> _How to complete this task_
Below are records; reproduce exactly the lines from the first through the one containing "ended (R227). -/".

(Items from a data source)

────────

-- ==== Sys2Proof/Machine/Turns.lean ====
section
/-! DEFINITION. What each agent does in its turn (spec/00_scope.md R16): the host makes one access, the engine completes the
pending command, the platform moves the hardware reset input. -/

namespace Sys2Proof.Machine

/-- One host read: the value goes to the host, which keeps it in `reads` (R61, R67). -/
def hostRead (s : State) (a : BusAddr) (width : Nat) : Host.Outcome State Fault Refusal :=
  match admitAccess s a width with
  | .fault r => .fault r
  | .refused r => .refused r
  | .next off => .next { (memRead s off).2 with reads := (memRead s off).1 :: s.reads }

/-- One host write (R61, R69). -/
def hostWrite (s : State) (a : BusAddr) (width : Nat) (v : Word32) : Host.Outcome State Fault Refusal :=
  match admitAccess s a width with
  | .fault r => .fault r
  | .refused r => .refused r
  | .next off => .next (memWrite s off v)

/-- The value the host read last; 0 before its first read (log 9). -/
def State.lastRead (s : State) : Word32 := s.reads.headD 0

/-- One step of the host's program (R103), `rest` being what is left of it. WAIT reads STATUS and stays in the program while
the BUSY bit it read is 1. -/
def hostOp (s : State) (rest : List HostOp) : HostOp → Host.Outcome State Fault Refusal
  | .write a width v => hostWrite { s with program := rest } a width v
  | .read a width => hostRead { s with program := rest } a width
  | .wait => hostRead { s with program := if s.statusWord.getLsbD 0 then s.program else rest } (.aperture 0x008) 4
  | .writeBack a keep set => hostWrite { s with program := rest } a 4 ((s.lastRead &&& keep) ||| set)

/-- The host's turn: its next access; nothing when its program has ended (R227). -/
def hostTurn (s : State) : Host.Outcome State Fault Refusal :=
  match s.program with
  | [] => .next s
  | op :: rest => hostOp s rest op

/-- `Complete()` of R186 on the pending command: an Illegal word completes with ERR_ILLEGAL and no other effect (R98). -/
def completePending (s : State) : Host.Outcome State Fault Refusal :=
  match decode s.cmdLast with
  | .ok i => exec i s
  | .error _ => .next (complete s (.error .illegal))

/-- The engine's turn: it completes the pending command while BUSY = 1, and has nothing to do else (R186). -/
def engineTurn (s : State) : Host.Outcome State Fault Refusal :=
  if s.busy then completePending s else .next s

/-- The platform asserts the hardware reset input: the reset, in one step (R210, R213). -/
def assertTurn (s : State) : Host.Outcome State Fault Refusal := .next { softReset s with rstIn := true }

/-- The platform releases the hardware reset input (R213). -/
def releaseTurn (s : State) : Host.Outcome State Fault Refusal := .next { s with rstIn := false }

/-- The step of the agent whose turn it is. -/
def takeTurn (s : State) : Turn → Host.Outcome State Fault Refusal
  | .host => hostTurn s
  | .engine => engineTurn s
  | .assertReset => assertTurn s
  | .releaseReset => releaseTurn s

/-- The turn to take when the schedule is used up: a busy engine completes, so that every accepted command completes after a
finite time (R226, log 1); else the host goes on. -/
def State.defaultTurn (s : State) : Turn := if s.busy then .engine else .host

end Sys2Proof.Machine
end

────────

> _Answer to this task_
-- ==== Sys2Proof/Machine/Turns.lean ====
section
/-! DEFINITION. What each agent does in its turn (spec/00_scope.md R16): the host makes one access, the engine completes the
pending command, the platform moves the hardware reset input. -/

namespace Sys2Proof.Machine

/-- One host read: the value goes to the host, which keeps it in `reads` (R61, R67). -/
def hostRead (s : State) (a : BusAddr) (width : Nat) : Host.Outcome State Fault Refusal :=
  match admitAccess s a width with
  | .fault r => .fault r
  | .refused r => .refused r
  | .next off => .next { (memRead s off).2 with reads := (memRead s off).1 :: s.reads }

/-- One host write (R61, R69). -/
def hostWrite (s : State) (a : BusAddr) (width : Nat) (v : Word32) : Host.Outcome State Fault Refusal :=
  match admitAccess s a width with
  | .fault r => .fault r
  | .refused r => .refused r
  | .next off => .next (memWrite s off v)

/-- The value the host read last; 0 before its first read (log 9). -/
def State.lastRead (s : State) : Word32 := s.reads.headD 0

/-- One step of the host's program (R103), `rest` being what is left of it. WAIT reads STATUS and stays in the program while
the BUSY bit it read is 1. -/
def hostOp (s : State) (rest : List HostOp) : HostOp → Host.Outcome State Fault Refusal
  | .write a width v => hostWrite { s with program := rest } a width v
  | .read a width => hostRead { s with program := rest } a width
  | .wait => hostRead { s with program := if s.statusWord.getLsbD 0 then s.program else rest } (.aperture 0x008) 4
  | .writeBack a keep set => hostWrite { s with program := rest } a 4 ((s.lastRead &&& keep) ||| set)

/-- The host's turn: its next access; nothing when its program has ended (R227). -/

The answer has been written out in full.